The Transformer is a neural network architecture that is used for natural language processing tasks. It was introduced in the paper Attention is All You Need based on the attention mechanism. We will first introduce the architecture of the Transformer and then the training process.

Transformer block

The Transformer block is the main building block of the Transformer.

Let \(X \in \mathbb{R}^{n \times d}\) be the input matrix, where \(n\) is the sequence length and \(d\) is the embedding dimension. The Transformer block consists of the following ope`rations:

  • Multi-Head Attention:
\[ \text{Attention}(Q, K, V) = \text{softmax}\left(\frac{QK^T}{\sqrt{d_k}}\right)V \]

For multi-head attention with \(h\) heads:

\[ \text{MultiHead}(X) = \text{Concat}(\text{head}_1, \text{head}_2, \ldots, \text{head}_h)W^O \]

where each head is:

\[ \text{head}_i = \text{Attention}(XW_i^Q, XW_i^K, XW_i^V) \]
  • Residual Connection and Layer Normalization (Add & Norm):
\[ X' = \text{LayerNorm}(X + \text{MultiHead}(X)) \]

where the layer normalization is similar to the batch normalization but instead of computing the mean and variance over the batch, we compute them over the embedding dimension. In PyTorch, you can use torch.nn.LayerNorm to implement the layer normalization.

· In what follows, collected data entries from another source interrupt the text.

-- ==== Sys2Proof/Machine/LocalMem.lean ====
section
/-! DEFINITION. Local memory and atomics (chapter 10). An instruction makes checks 1-3 of R166 at issue and leaves an
access; the access makes checks 4 and 5 and is performed as a step of its own, and its result arrives at the time of
R172. -/

namespace Sys2Proof.Machine

/-! ## Shapes of accesses -/

/-- The byte ranges an access touches. -/
def AccKind.ranges : AccKind → List (Nat × Nat)
  | .ld off w _ => [(off.toNat, w)]
  | .st off bs => [(off.toNat, bs.length)]
  | .ldv off g _ => [(off.toNat, 256 * g)]
  | .stv off bs => [(off.toNat, bs.length)]
  | .ldx es n _ => es.filterMap fun e => e.map fun o => (o.toNat, n)
  | .stx es => es.map fun e => (e.1.toNat, e.2.length)
  | .amo _ off w _ => [(off.toNat, w)]
  | .acas off w _ _ => [(off.toNat, w)]
  | .advance off _ => [(off.toNat, 8)]
  | .advCheck off => [(off.toNat, 8)]
  | .sqwait off _ => [(off.toNat, 8)]
  | .tmapset off _ => [(off.toNat, 64)]
  | .testinj off => [(off.toNat, 64)]
  | .touch off => [(off.toNat / 64 * 64, 64)]
  | .noAlloc off => [(off.toNat / 64 * 64, 64)]
  | .writeBack off => [(off.toNat / 64 * 64, 64)]

/-- The rows of R167: a read, a write, or neither (PREF). -/
inductive AccClass where
  | read | write | hint
deriving DecidableEq, Repr

def AccKind.cls : AccKind → AccClass
  | .ld _ _ _ | .ldv _ _ _ | .ldx _ _ _ | .amo _ _ _ _ | .acas _ _ _ _ | .advance _ _ | .sqwait _ _ | .tmapset _ _ => .read
  | .st _ _ | .stv _ _ | .stx _ | .advCheck _ | .testinj _ => .write
  | .touch _ | .noAlloc _ | .writeBack _ => .hint

/-- The permission an access needs. -/
def AccKind.need : AccKind → Need
  | .ld _ _ _ | .ldv _ _ _ | .ldx _ _ _ | .sqwait _ _ | .tmapset _ _ | .touch _ | .noAlloc _ | .writeBack _ => .load
  | .st _ _ | .stv _ _ | .stx _ | .amo _ _ _ _ | .acas _ _ _ _ | .advance _ _ | .advCheck _ | .testinj _ => .store

/-- It makes check 5: it reads its bytes. -/
def AccKind.reads : AccKind → Bool
  | .ld _ _ _ | .ldv _ _ _ | .ldx _ _ _ | .amo _ _ _ _ | .acas _ _ _ _ | .advance _ _ | .advCheck _ | .sqwait _ _
  | .tmapset _ _ => true
  | .st _ _ | .stv _ _ | .stx _ | .testinj _ | .touch _ | .noAlloc _ | .writeBack _ => false

/-- The accesses that make a firing non-restartable when performed (R127, R184). -/
def AccKind.spoils : AccKind → Bool
  | .amo _ _ _ _ | .acas _ _ _ _ | .advance _ _ | .testinj _ => true
  | .ld _ _ _ | .st _ _ | .ldv _ _ _ | .stv _ _ | .ldx _ _ _ | .stx _ | .advCheck _ | .sqwait _ _ | .tmapset _ _
  | .touch _ | .noAlloc _ | .writeBack _ => false

/-- The check of a deferred SQADV, whose commit-buffer entry a failure gives up (R128, R197). -/
def AccKind.defers : AccKind → Bool
  | .advCheck _ => true
  | .ld _ _ _ | .st _ _ | .ldv _ _ _ | .stv _ _ | .ldx _ _ _ | .stx _ | .amo _ _ _ _ | .acas _ _ _ _ | .advance _ _
  | .sqwait _ _ | .tmapset _ _ | .testinj _ | .touch _ | .noAlloc _ | .writeBack _ => false
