-- ==== Sys2Proof/Machine/Sched.lean ====
section
/-! DEFINITION. The cluster's scheduler (R118-R126, R129): edges, actors, lanes, scheduler watches, run lists, and the
start of firings. -/

namespace Sys2Proof.Machine

/-- clk of one microsecond. -/
def clkPerUs : Nat := 1500

/-! ## Waiting records -/

/-- The newest GEN of each home that has answered for a record (R230). -/
def newestGen (h : BitVec 17) (g : BitVec 48) : List (BitVec 17 × BitVec 48) → List (BitVec 17 × BitVec 48)
  | [] => [(h, g)]
  | x :: r => if x.1 = h then (h, newer x.2 g) :: r else x :: newestGen h g r

/-- The record's join counter has reached zero: the acquires of its answers, then its run list (R120, R230). -/
def State.ripen (s : State) (w : WaitRec) : State :=
  let s := w.acquires.foldl (fun s x => s.acquire x.1 x.2) s
  let s := if w.cr.actor then s.putWait { w with acquires := [], ripe := true } else s.dropWait w.id
  s.join w.cr

/-- One edge or channel of a record is satisfied. -/
def State.satisfy (s : State) (rec : Nat) (h : BitVec 17) (g : BitVec 48) : State :=
  match s.waitRec rec with
  | none => s
  | some w =>
    let w := { w with cr := { w.cr with join := w.cr.join - 1 }, acquires := newestGen h g w.acquires }
    if w.cr.join = 0 then s.ripen w else s.putWait w

/-- The address of an edge or channel (R123, R124): 0x07 for one that is non-canonical, misaligned or of a reserved home;
0x09 for one that no sluice serves. -/
def State.edgeCheck (s : State) (x : Word) : Option Byte :=
  if x.extractLsb' 0 3 ≠ 0#3 then some 0x07
  else
    match s.farCheck x with
    | some c => some c
    | none => if (homeOf x).extractLsb' 0 7 = 126#7 then some 0x09 else none

/-- Watches registered for a record, in order; the first bad address kills the launch. -/
def State.watchAll (s : State) (w : WaitRec) (use : Word → SchedUse) (arms : List (Word × Word)) : State :=
  match arms.find? fun a => (s.edgeCheck a.1).isSome with
  | some a => s.schedKill w.cr.graph ((s.edgeCheck a.1).getD 0x07) a.1
  | none => arms.foldl (fun s a => s.addWatch w.id (use a.1) a.1 a.2) s

/-- Words in pairs. -/
def pairs : List Word → List (Word × Word)
  | a :: b :: r => (a, b) :: pairs r
  | _ => []

/-- An edge list has been read (R123). -/
def State.edges (s : State) (w : WaitRec) (ws : List Word) : State :=
  (s.putWait { w with desc := ws, reading := false }).watchAll w (fun x => .edge w.id x) (pairs (ws.take (2 * w.cr.join)))

/-- A channel of an actor descriptor (R124). -/
structure ActorChan where
  input : Bool
  produced : Word
  acked : Word
  slots : Nat
  rate : Nat
  zero : Word
deriving DecidableEq, Repr

/-- The channels of a descriptor, inputs first. -/
def actorChans (inputs : Nat) : Nat → List Word → List ActorChan
  | k, a :: b :: c :: z :: r =>
    { input := decide (k < inputs), produced := a, acked := b, slots := (c.extractLsb' 0 32).toNat,
      rate := (c.extractLsb' 32 32).toNat, zero := z } :: actorChans inputs (k + 1) r
  | _, _ => []

/-- The limits of R124. -/
def descOk (h : Word) (chans : List ActorChan) : Bool :=
  let i := (h.extractLsb' 0 8).toNat
  let o := (h.extractLsb' 8 8).toNat
  i ≤ 4 && o ≤ 4 && 1 ≤ i + o && h.extractLsb' 16 16 == 0#16 && chans.length == i + o &&
    chans.all fun c => 1 ≤ c.slots && c.slots ≤ 2 ^ 31 && 1 ≤ c.rate && c.rate ≤ c.slots && c.zero == 0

  • Feed-Forward Network (FFN):
\[ \text{FFN}(X') = \text{ReLU}(X'W_1 + b_1)W_2 + b_2 \]
  • Second Residual Connection and Layer Normalization (Add & Norm):
\[ \text{Output} = \text{LayerNorm}(X' + \text{FFN}(X')) \]

Transformer Block

Using PyTorch torch.nn.MultiheadAttention, we can implement the Transformer block as follows:

import torch.nn as nn

import torch
import torch.nn as nn
import torch.nn.functional as F

class TransformerBlock(nn.Module):
    def __init__(self, embed_dim, num_heads, ff_hidden_dim):
        """
        Args:
            embed_dim (int): Dimensionality of the input embeddings.
            num_heads (int): Number of attention heads.
            ff_hidden_dim (int): Hidden layer dimensionality in the feed-forward network.
        """
        super(TransformerBlock, self).__init__()

        # Multi-head attention layer. We use batch_first=True so that input shape is (batch_size, sequence_length, embed_dim).
        self.mha = nn.MultiheadAttention(embed_dim=embed_dim, 
                                         num_heads=num_heads,
                                         batch_first=True)

        # First layer normalization applied after the multi-head attention residual addition.
        self.attention_norm = nn.LayerNorm(embed_dim)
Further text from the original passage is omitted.